How does Lacan’s ‘analyst’ differ from Freud’s?

In Lacan’s view, the analysand is not ‘analysed’ by the analyst; it is the analysand who analyses, and the task of the analyst is to help him to analyse well. What does this mean and how does Lacan’s ‘analyst’ differ from Freud’s?

The analysand’s ‘way of playing’, corresponding to the particular way in which the analysand’s ego makes sense of its world, may be thought of as the analysand’s way of ‘framing’ her or his experience. In this framing there is an implicit identification of the second kind with a way of making meaning, whether or not aspects of it have been raised to the level of consciousness. This is Lacan’s ‘paternal metaphor’ corresponding to the place of the father in the parental matrix signifying the way meaning is organised within the family system, whether or not supported by the ‘actual’ father in the sense of the sperm donor.

The Freudian approach works with the way an individual takes up their being within the context of the parental matrix, using the myth of Oedipus to frame the ways in which the child takes up her or his identifications in relation to those on offer.  The assumption here is that the child will not take up all aspects of their identifications, some aspects remaining transferred onto the individuals within the parental matrix.  Working with the counter-transference thus becomes a way of enabling the individual to further work through the way they take up their identifications. It’s worth noting here that Freud remained focused on the first two kinds of identification, the third being associated by him not with people but with situations in which particular feelings were evoked, the example used by him being of an outbreak of schoolgirl hysteria.

A key development in Lacan’s work came when the ‘paternal metaphor’, referred to as the Name-of-the-Father (NoF), became the Names-of-the-Father (NoFs) plural. For an existing way of framing to be ‘broken’, there had to be the possibility of different ways of organising meaning aka different NoFs. More than one kind of organising metaphor had to be possible. What had to be questioned, then, was the way an individual was invested in a particular way of organising meaning – their unconscious valency

The Freudian approach thus worked within the fullness of an existing social order to improve the way an analysand played the hand dealt them by their parental matrix, while the Lacanian approach worked with what remained absent for the analysand within the context of that legacy.

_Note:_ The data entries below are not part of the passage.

-- ==== Sys2Proof/Machine/State.lean ====
section
/-!
DEFINITION. The state of the machine as plain data: everything the manual gives threads, groups, workgroups, cores,
dies, the package, its links, its host port and its memories. Where an index space is large and mostly idle, it is
held as a sparse list of (index, value) pairs over a default value. `State.reset` is the device before 48 V is
applied: every register at the Reset column of its field map.
-/

set_option linter.unusedVariables false

namespace Sys2Proof.Machine

/-- A sparse table: entries by rising index, every other index at the default of the element. -/
abbrev Cells (α : Type) := List (Nat × α)

/-- Byte memory, canonical: addresses strictly rising, no byte equal to 0, which an unlisted address reads as
(21_bringup R432 step 5 writes zero to every byte; assumption 1). -/
abbrev Mem := List Host.Cell

/-! ### Threads -/

/-- One lane of one vector register: 32 bits and the format tag (03_kernel_memory R57). -/
structure VCell where
  val : Word := 0
  tag : Byte := 0
  deriving DecidableEq, Repr, Inhabited

/-- Whether a lane holds a thread (02_execution R26, R27). -/
inductive LaneSt where
  | empty
  | live
  | ended
  deriving DecidableEq, Repr, Inhabited

/-- Clause position (08_encoding R184, 19_traps R406): words left in the clause, its ECLASS, SOLO and YLD.
With no word left, the next word is a header. -/
structure Clause where
  left : Nat := 0
  ec : Nat := 0
  solo : Bool := false
  yld : Bool := false
  deriving DecidableEq, Repr, Inhabited

/-- What holds a thread (02_execution R29). -/
inductive Hold where
  | free
  | mask (n : Nat)
  | barrier (b dst : Nat)
  | superstep
  | sys (id : Nat)
  | fetch (id : Nat)
  | watch (id : Nat)
  deriving DecidableEq, Repr, Inhabited

/-- A thread: one lane of one group (02_execution R25). -/
structure Lane where
  st : LaneSt := .empty
  pc : DWord := 0
  cl : Clause := {}
  link : DWord := 0
  sstN : Nat := 0
  sstDone : Nat := 0
  epc : DWord := 0
  hold : Hold := .free
  pass : Nat := 0
  waited : Nat := 0
  inH : Bool := false
  resPc : DWord := 0
  resCl : Clause := {}
  resP : BitVec 7 := 0
  resHold : Hold := .free
  p : BitVec 7 := 0
  v : List VCell := []
  stk : Nat := 0
  top : Nat := 0
  spilled : Nat := 0
  px : Option Word := none
  deriving DecidableEq, Repr, Inhabited

/-! ### Groups -/

/-- Why a group is parked (02_execution R30). -/
inductive Park where
  | none
  | remote (a : Nat)
  | amp (rec : List Word) (emit : Nat)
  | standWait (slot : Nat) (val : Word)
  | recPush (rec : List Word) (graph : Nat)
  deriving DecidableEq, Repr, Inhabited

/-- When a pending register write is done: in a clock, or at the reply of an access (02_execution R29). -/
inductive Due where
  | clk (n : Nat)
  | acc (id : Nat)
  deriving DecidableEq, Repr, Inhabited

/-- A pending register write: kind 0 vector, 1 uniform, 2 predicate; index; lanes. -/
structure Busy where
  kind : Nat
  idx : Nat
  lanes : Word
  due : Due
  deriving DecidableEq, Repr, Inhabited

/-- A fence in force: scope, successor set, the threads whose later accesses it orders, and the predecessors not yet
performed (07_ordering R166). -/
structure FenceRec where
  scope : Nat
  succ : BitVec 7
  lanes : Word
  preds : List Nat
  deriving DecidableEq, Repr, Inhabited

/-- A group (02_execution R25); `phaseAt` is one more than the clock in which sreg.wr last wrote φ (11_isa R314). -/
structure Group where
  idx : Nat := 0
  age : Nat := 0
  pass : Nat := 0
  s : List Word := []
  m : List Word := []
  arr : List Word := []
  ld : Nat := 0
  stc : Nat := 0
  tl : Nat := 0
  fmode : Word := 0
  phase : BitVec 5 := 0
  phaseAt : Nat := 0
  handler : Bool := false
  ecause : Word := 0
  eaddr : DWord := 0
  eskid : Word := 0
  park : Park := .none
  busy : List Busy := []
  fences : List FenceRec := []
  seen : List Nat := []
  issued : Nat := 0
  lanes : List Lane := []
  deriving DecidableEq, Repr, Inhabited

/-! ### Workgroups -/

/-- State of a sign register (02_execution R39). -/
inductive SignSt where
  | idle
  | declared
  | signing
  | issuing
  deriving DecidableEq, Repr, Inhabited

/-- A sign register: declared and signed lane masks by group, the first signer's instruction, and the descriptors
captured at the first signature (R39, R41, 11_isa R277); `declAt` is one more than the clock of its latest declaration
(R40). -/
structure Sign where
  st : SignSt := .idle
  decl : List Word := []
  signed : List Word := []
  ins : Option Instr := none
  dA : BitVec 128 := 0
  dB : BitVec 128 := 0
  dI : BitVec 128 := 0
  banks : List Nat := []
  shadows : List Nat := []
  live : Bool := true
  id : Nat := 0
  after : List (Nat × Nat) := []
  declAt : Nat := 0
  deriving DecidableEq, Repr, Inhabited

/-- Where a thread stands at a barrier (R46): arrived, or with a result that it has not collected and the accesses
that its collection orders (07_ordering R170). -/
inductive BArr where
  | arrived
  | ready (v : Word) (tag : Byte) (preds : List Nat)
  deriving DecidableEq, Repr, Inhabited

/-- A barrier (02_execution R44): phase bit, operation of the phase, partial payload, its threads, and the accesses that
its arrivals put before the phase's completion (07_ordering R170). -/
structure Barrier where
  phase : Bool := false
  op : Option Nat := none
  part : Word := 0
  who : Cells BArr := []
  preds : List Nat := []
  deriving DecidableEq, Repr, Inhabited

The Lacanian approach understood desire to be a relation to a ‘more’ that always remained despite every attempt to reach it, but which only the analysand could be responsible for reaching for – like the artist for whom each successive work never quite realised what it was s/he was trying to give expression to.  The difference then was between being true to a legacy versus being true to desire – different ways of understanding the meaning of destiny.